* encoding detection from <meta> tags doesn't normalize encodings - Python doesn't use the same names as HTML;
* I'm still not sure encoding detection is correct, as it is unclear what are priorities in the current implementation. It should be 1) Content-Type header; 2) BOM marks; 3) encoding in meta tags (or xml declared encoding if you support it); 4) content-based guessing - chardet, etc., or just a default value. I.e. encoding in meta should have less priority than Content-Type header, but more priority than chardet, and if I understand it properly, response.text is decoded both using Content-Type header and chardet.
* lxml's fromstring handles XML (XHTML) encoding declarations, and it may fail in case of unicode data (http://lxml.de/parsing.html#python-unicode-strings), so passing response.text to fromstring is not good. At the same time, relying on lxml to detect encoding is not enough, as http headers should have a higher priority. In parsel we're re-encoding text to utf8, and forcing utf8 parser for lxml to solve it: https://github.com/scrapy/parsel/blob/f6103c8808170546ecf046....
* absolute_links doesn't look correct for base urls which contain path. It also may have issues with urls like tel:1122333, or mailto:.

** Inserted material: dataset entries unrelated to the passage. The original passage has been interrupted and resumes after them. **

-- ==== Sys2Proof/Machine/Requests.lean ====
section
/-! DEFINITION. The requesters' side of the step port: how several requesters' words become one
sequence (spec R96), and how a request's text spells a word (spec R99). Neither is inside the core. -/

namespace Sys2Proof.Machine

/-- `Interleaving xs ys zs`: `zs` is an order in which the arbiter may deliver one requester's words
`xs` and another's `ys`: each keeps its own order, and every request is served (spec R96). -/
inductive Interleaving : List Word → List Word → List Word → Prop where
  | done : Interleaving [] [] []
  | first (w : Word) {xs ys zs : List Word} (h : Interleaving xs ys zs) :
      Interleaving (w :: xs) ys (w :: zs)
  | second (w : Word) {xs ys zs : List Word} (h : Interleaving xs ys zs) :
      Interleaving xs (w :: ys) (w :: zs)

/-- The value of a decimal digit's character code. -/
def decimalDigit (b : Byte) : Option Nat :=
  if 48 ≤ b.toNat ∧ b.toNat ≤ 57 then some (b.toNat - 48) else none

/-- The value of a hexadecimal digit's character code, in either case (log entry 22). -/
def hexDigit (b : Byte) : Option Nat :=
  if 48 ≤ b.toNat ∧ b.toNat ≤ 57 then some (b.toNat - 48)
  else if 65 ≤ b.toNat ∧ b.toNat ≤ 70 then some (b.toNat - 55)
  else if 97 ≤ b.toNat ∧ b.toNat ≤ 102 then some (b.toNat - 87)
  else none

/-- The number a string of digits spells after `n`, most significant digit first. -/
def parseDigits (digit : Byte → Option Nat) (base : Nat) : Nat → List Byte → Option Nat
  | n, [] => some n
  | n, b :: bs =>
    match digit b with
    | some d => parseDigits digit base (base * n + d) bs
    | none => none

/-- A number of one or more digits; an empty string is no number (log entry 22). -/
def parseNumber (digit : Byte → Option Nat) (base : Nat) (bs : List Byte) : Option Nat :=
  if bs.isEmpty then none else parseDigits digit base 0 bs

/-- A request text's number: hexadecimal after `0x` or `0X`, else decimal (spec R99). -/
def parseText : List Byte → Option Nat
  | 48#8 :: 120#8 :: bs => parseNumber hexDigit 16 bs
  | 48#8 :: 88#8 :: bs => parseNumber hexDigit 16 bs
  | bs => parseNumber decimalDigit 10 bs

/-- The word a request text delivers, or none where it is rejected before the core is touched: not
valid digits, or outside 0 to 65535 (spec R99). -/
def parseRequest (bs : List Byte) : Option Word :=
  match parseText bs with
  | some n => if n ≤ 65535 then some (BitVec.ofNat 16 n) else none
  | none => none

end Sys2Proof.Machine
end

For encoding detection we're using https://github.com/scrapy/w3lib/blob/c1a030582ec30423c40215f... in Scrapy. It works well overall; its weakness is that it doesn't require a HTML tree, and doesn't parse it, extracting meta information only from first 4Kb using a regex (4Kb limit is not good). Other than that, it does all the right things AFAIK.
With libraries like these, it's all about getting the API right first, them optimizing for perfection second. :)